Zelda: Ocarina of Time 3D is a remake of the original game which was released on the N64 in 1998. Many consider the N64 version to be one of the best games of all time. This game was the first in the Zelda series to be a 3D polygon world and it was also the first game that introduced the left trigger targeting system, which has since been used by everything from third person actions games to role playing games.
So What’s Different?
One of the major differences is the actual graphics themselves. The Nintendo 3DS version isn’t just a simple port of the N64, but more of a repainting. The game’s visuals have been completely revamped by Japanese developer Grezzo, but the game has kept the same gameplay engine. Grezzo’s intention was to try and make the game look like the original concept art rather than to make it look like Zelda Twilight Princess.
The animations, models and all of the muddy textures from the N64 version now have detail and look much sharper than they ever did before, making the game feel very new. The game now runs in a smooth 30 frames per second as opposed to the 20 frames per second on the N64 version, and has a 3D effect that actually works well.
I am very much the kind of gamer who will turn 3D off if it is not useful, unless the actual game benefits with the 3D turned up like Ridge Racer 3D and Pilot Wings. However, in Zelda the 3D works very well. Fairies fly past. When you smash and break things, the parts will fly out at you. Together with the depth of the scenery, it all really makes the game look stunning.
Gameplay & Improvements
Like I have mentioned above, the gameplay is like the N64 version keeping Ocarina of Time completely authentic to the first experience. For somebody who hasn’t played a Zelda game, the game is a huge adventure experience with lots of puzzles to solve and fast paced battle sequences that usually involve some sort of puzzle solving.
The game’s added motion controls are now put into play when aiming with the bow/sling and works very accurately, however, can disturb the 3D effect. The motion controls are not essential as you can always just use the thumb slider instead. However, I have been playing this game at work and spinning around on an office chair while holding the Nintendo 3DS in front of you works really well! I highly recommend it!
The bottom screen of the 3DS is where all the items are now stored and can now easily be accessed with touch controls. This is something that the developer Eiji Aonuma wanted as he felt that the worst part of the N64 version of the game was the water temple section where you would have to constantly pause the game to take out the iron boots.
Now with the touch screen the game keeps the gamer playing without having to stop and pause constantly. Even though it’s subtle, this feature has really helped the pacing of the game, not just with the water temple section.

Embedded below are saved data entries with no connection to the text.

/-- Bit `j` of a rule is entry `7 - j` of its table, so the table determines the rule. -/
theorem decodeRule_injective : Function.Injective decodeRule := by
  intro a b h
  refine BitVec.eq_of_getLsbD_eq fun j hj => ?_
  rw [← lookup_decodeRule a (Nat.le_of_lt_succ hj), h, lookup_decodeRule b (Nat.le_of_lt_succ hj)]

theorem encodeRule_decodeRule (rule : Rule) : encodeRule (decodeRule rule) = rule :=
  decodeRule_injective (decodeRule_encodeRule _)

/-- Settles O19: `encode` gives every table a rule, and no two rules have one table. -/
theorem rulesAndTablesAreInBijection : Obligations.RulesAndTablesAreInBijection :=
  ⟨toNat_encodeRule, encodeRule_decodeRule, decodeRule_encodeRule, decodeRule_injective,
    fun T => ⟨encodeRule T, decodeRule_encodeRule T⟩⟩

/-! ## `decode` of an integer (40_rule_decoder.md R59) -/

theorem decodeRuleInt_of_outside {k : Int} (h : k < 0 ∨ 255 < k) : decodeRuleInt k = none := if_neg (by omega)

theorem decodeRuleInt_toNat (rule : Rule) : decodeRuleInt rule.toNat = some (decodeRule rule) := by
  have hrange : 0 ≤ (rule.toNat : Int) ∧ (rule.toNat : Int) ≤ 255 := by
    have := rule.isLt
    omega
  rw [decodeRuleInt, if_pos hrange, BitVec.ofInt_natCast, BitVec.ofNat_toNat, BitVec.setWidth_eq]

/-- Settles O20: the range check refuses the integers outside, and within it the word of the integer is the rule. -/
theorem integersOutsideTheRuleRangeAreRefused : Obligations.IntegersOutsideTheRuleRangeAreRefused :=
  ⟨fun _ => decodeRuleInt_of_outside, decodeRuleInt_toNat⟩

end Sys2Proof.Machine
end

section
/-! PROOFS of the 1D Stepper's statements (spec file 41_stepper_1d.md): the next generation cell by cell, its clamped boundary, the
short generations, and STEP1D. -/

namespace Sys2Proof.Machine

/-! ## A cell of the next generation (41_stepper_1d.md R66) -/

/-- An interior cell is the table entry its old neighbourhood selects. -/
theorem getElem_step1d_of_interior {n i : Nat} (T : Table) (g : Generation n) (h : Interior n i) :
    (step1d T g)[i] = lookup T (neighbourhood g i h) := by
  rw [getElem_step1d, nextCell1d_interior h]

/-- A boundary cell is clamped to 0 (41_stepper_1d.md R64). -/
theorem getElem_step1d_of_not_interior {n i : Nat} (T : Table) (g : Generation n) (hi : i < n) (h : ¬ Interior n i) :
    (step1d T g)[i] = false := by
  rw [getElem_step1d, nextCell1d_boundary h]

/-- Settles O22, by whether the cell is interior: `i <= n - 2` says so too for an `i >= 1`, also where `n - 2` truncates. -/
theorem nextGenerationCellByCell : Obligations.NextGenerationCellByCell := by
  refine fun n T g => ⟨Vector.length_toList, fun i hi => ?_⟩
  split
  case isTrue h => exact getElem_step1d_of_interior T g (by omega)
  case isFalse h => exact getElem_step1d_of_not_interior T g hi (by omega)

/-! ## The boundary (41_stepper_1d.md R64) -/

/-- Settles O23: indices 0 and `n - 1` are not interior, and 1 and `n - 2` are, with the boundary cells as neighbours. -/
theorem boundaryCellsAreClampedButRead : Obligations.BoundaryCellsAreClampedButRead := by
  refine fun n rule g => ⟨fun hn => ⟨?_, ?_⟩, fun hn => ⟨?_, ?_⟩⟩
  · exact getElem_step1d_of_not_interior _ g hn (by omega)
  · exact getElem_step1d_of_not_interior _ g (by omega) (by omega)
  · exact getElem_step1d_decodeRule rule g (by omega)
  · -- With `n` as `m + 3` the neighbours of `n - 2` are `n - 3` and `n - 1` by computation.
    obtain ⟨m, rfl⟩ := Nat.exists_eq_add_of_le' hn
    exact getElem_step1d_decodeRule rule g (by omega)

/-! ## Short generations (41_stepper_1d.md R65) -/

/-- Up to two cells there is no interior index. -/
theorem step1d_of_le_two {n : Nat} (T : Table) (g : Generation n) (hn : n ≤ 2) :
    step1d T g = Vector.replicate n false := by
  ext i hi
  rw [getElem_step1d_of_not_interior T g hi (by omega), Vector.getElem_replicate]

/-- Among three cells index 1 alone is interior. -/
theorem step1d_three (T : Table) (g : Generation 3) :
    step1d T g = #v[false, lookup T (neighbourhood g 1 (by decide)), false] := by
  ext i hi
  match i, hi with
  | 0, hi => exact getElem_step1d_of_not_interior T g hi (by decide)
  | 1, _ => exact getElem_step1d_of_interior T g (by decide)
  | 2, hi => exact getElem_step1d_of_not_interior T g hi (by decide)

/-- Settles O24: one or two cells are all boundary, and three have one interior cell. -/
theorem shortGenerationsHaveNoInterior : Obligations.ShortGenerationsHaveNoInterior := fun T =>
  ⟨fun g => step1d_of_le_two T g (by decide), fun g => step1d_of_le_two T g (by decide), step1d_three T⟩

/-! ## STEP1D (41_stepper_1d.md R68, R69) -/

/-- A running block steps its generation by its table and changes nothing else. -/
theorem exec_step1d_of_running {s : State} (hf : s.fault = false) :
    exec .step1d s = .next (s.setGen (step1d s.table s.gen)) :=
  exec_of_commandEffect hf .step1d

/-- Settles O26: the new generation is `step1d` of the old one, with its interior and boundary cells. -/
theorem step1dAdvancesTheGeneration : Obligations.Step1dAdvancesTheGeneration := fun s hf =>
  ⟨step1d s.table s.gen, exec_step1d_of_running hf, fun _ h => getElem_step1d_of_interior s.table s.gen h,
    fun i hi => getElem_step1d_of_not_interior s.table s.gen i.isLt (by omega)⟩

/-- Settles O27: the table after reset is that of rule 0, and a step with that table clears the generation. -/
theorem stepWithRuleZeroClearsTheGeneration : Obligations.StepWithRuleZeroClearsTheGeneration := by
  refine ⟨resetWith_table, fun s hf htable => ?_⟩
  have hgen : step1d s.table s.gen = Vector.replicate s.params.n false := by rw [htable, step1d_decodeRule_zero]
  have hstep := exec_step1d_of_running hf
  rwa [hgen] at hstep

end Sys2Proof.Machine
end

section
/-! PROOFS of the 2D Stepper's statements (spec file 42_stepper_2d.md): the clipped block, the neighbour count, the transition,
STEP2D, and the document's three patterns. -/

namespace Sys2Proof.Machine

/-! ## The clipped block (42_stepper_2d.md R73)

The block of a cell is the product of the indices next to its row and of those next to its column. -/

theorem block_eq_product {r c : Nat} (i : Fin r) (j : Fin c) : block i j = clipped i ×ˢ clipped j := rfl

theorem length_block {r c : Nat} (i : Fin r) (j : Fin c) :
    (block i j).length = (clipped i).length * (clipped j).length :=
  List.length_product ..

theorem length_clipped {m : Nat} (i : Fin m) :
    (clipped i).length = (if 1 ≤ i.val then 1 else 0) + 1 + (if i.val + 1 < m then 1 else 0) := by
  simp only [clipped]
  split <;> split <;> rfl

theorem length_clipped_le_three {m : Nat} (i : Fin m) : (clipped i).length ≤ 3 := by
  rw [length_clipped]
  split <;> split <;> decide

theorem length_clipped_of_inner {m : Nat} {i : Fin m} (hlow : 1 ≤ i.val) (hhigh : i.val + 2 ≤ m) :
    (clipped i).length = 3 := by
  rw [length_clipped, if_pos hlow, if_pos (by omega)]

theorem length_clipped_of_end {m : Nat} {i : Fin m} (hm : 2 ≤ m) (hend : i.val = 0 ∨ i.val + 1 = m) :
    (clipped i).length = 2 := by
  rw [length_clipped]
  rcases hend with hlow | hhigh
  · rw [if_neg (by omega), if_pos (by omega)]
  · rw [if_pos (by omega), if_neg (by omega)]

/-- With one row there is one row next to it, itself; so with one column. -/
theorem clipped_of_one (i : Fin 1) : clipped i = [i] := by
  obtain rfl : i = 0 := Subsingleton.elim i 0
  rfl

theorem self_mem_block {r c : Nat} (i : Fin r) (j : Fin c) : (i, j) ∈ block i j := by
  rw [mem_block]
  omega

theorem length_block_le_nine {r c : Nat} (i : Fin r) (j : Fin c) : (block i j).length ≤ 9 :=
  length_block i j ▸ Nat.mul_le_mul (length_clipped_le_three i) (length_clipped_le_three j)

theorem length_block_le_three {r c : Nat} (i : Fin r) (j : Fin c) (h : r = 1 ∨ c = 1) : (block i j).length ≤ 3 := by
  rw [length_block]
  rcases h with rfl | rfl
  · simpa [clipped_of_one] using length_clipped_le_three j
  · simpa [clipped_of_one] using length_clipped_le_three i

/-- Settles O28: the block is the product of two runs of indices, of 3 inside, 2 at an end and 1 in a dimension of 1. -/
theorem blockIsTheClippedNeighbourhood : Obligations.BlockIsTheClippedNeighbourhood := by
  intro r c i j
  refine ⟨fun a b => ?_, nodup_block i j, self_mem_block i j, fun hi hi' hj hj' => ?_, fun hr hi hj hj' => ?_,
    fun hc hj hi hi' => ?_, fun hr hc hi hj => ?_, length_block_le_three i j, ?_, fun hr hi a b h => ?_, fun hr hi a b h => ?_,
    fun hc hj a b h => ?_, fun hc hj a b h => ?_⟩
  · rw [mem_block]
    omega
  · rw [length_block, length_clipped_of_inner hi hi', length_clipped_of_inner hj hj']
  · rw [length_block, length_clipped_of_end hr hi, length_clipped_of_inner hj hj']
  · rw [length_block, length_clipped_of_inner hi hi', length_clipped_of_end hc hj]
  · rw [length_block, length_clipped_of_end hr hi, length_clipped_of_end hc hj]
  · rintro rfl rfl
    rw [block_eq_product, clipped_of_one, clipped_of_one]
    rfl
  all_goals
    rw [mem_block] at h
    omega

/-! ## The neighbour count (42_stepper_2d.md R74) -/

/-- The Moore neighbourhood: the cells of the block other than the cell itself. -/
def neighbours {r c : Nat} (i : Fin r) (j : Fin c) : List (Fin r × Fin c) := (block i j).erase (i, j)

section Count

variable {r c : Nat} (G : Grid r c) (i : Fin r) (j : Fin c)

theorem mem_neighbours {i : Fin r} {j : Fin c} {ab : Fin r × Fin c} :
    ab ∈ neighbours i j ↔ ab ≠ (i, j) ∧ ab ∈ block i j :=
  (nodup_block i j).mem_erase_iff

theorem length_neighbours_le_eight : (neighbours i j).length ≤ 8 := by
  rw [neighbours, List.length_erase_of_mem (self_mem_block i j)]
  exact Nat.sub_le_sub_right (length_block_le_nine i j) 1

theorem liveSum_cons (ab : Fin r × Fin c) (cells : List (Fin r × Fin c)) :
    liveSum G (ab :: cells) = G[ab.1][ab.2].toNat + liveSum G cells := by
  simp [liveSum]

/-- A sum of cells counts the live ones. -/
theorem liveSum_eq_countP (cells : List (Fin r × Fin c)) :
    liveSum G cells = cells.countP fun ab => G[ab.1][ab.2] := by
  induction cells with
  | nil => rfl
  | cons ab cells ih =>
    rw [liveSum_cons, List.countP_cons, ih, Nat.add_comm, Bool.toNat]
    cases G[ab.1][ab.2] <;> rfl

theorem liveSum_le_length (cells : List (Fin r × Fin c)) : liveSum G cells ≤ cells.length :=
  liveSum_eq_countP G cells ▸ List.countP_le_length

theorem liveSum_block_eq : liveSum G (block i j) = G[i][j].toNat + liveSum G (neighbours i j) :=
  ((List.perm_cons_erase (self_mem_block i j)).map _).sum_eq.trans (liveSum_cons G (i, j) _)

/-- The subtraction of R74 takes away the cell's own value and nothing else. -/
theorem neighbourCount_eq_liveSum : neighbourCount G i j = liveSum G (neighbours i j) := by
  rw [neighbourCount, liveSum_block_eq, gridCellAt_eq]
  exact Nat.add_sub_cancel_left ..

theorem neighbourCount_add_cell : neighbourCount G i j + G[i][j].toNat = liveSum G (block i j) := by
  rw [neighbourCount_eq_liveSum, liveSum_block_eq, Nat.add_comm]

theorem neighbourCount_eq_length_filter :
    neighbourCount G i j = ((block i j).filter fun ab => decide (ab ≠ (i, j)) && G[ab.1][ab.2]).length := by
  rw [neighbourCount_eq_liveSum, liveSum_eq_countP, neighbours, (nodup_block i j).erase_eq_filter, List.countP_filter,
    List.countP_eq_length_filter]
  simp only [Bool.and_comm, bne, beq_eq_decide, ne_eq, decide_not]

For the past month I have ranted on about how much I dislike the Nintendo 3DS as I felt there were never really any good games apart from Super Street Fighter 4, which I have been playing on the PS3 and Xbox 360 consoles for the past two years anyway.
Well thankfully this is that amazing 3DS game as it’s a nice refreshed version that brings back so many memories from the amazing soundtrack to the epic boss battles for experiences players, as well as an extra master quest mode which will keep you gripped for hours.
Alternatively, for the gamers who missed out first time round on something that’s considered Nintendo’s best work, you can finally play a more modern version that can be appreciated in this generation of gaming.
Zelda: Ocarina of Time 3D gets a great 5 out of 5 stars!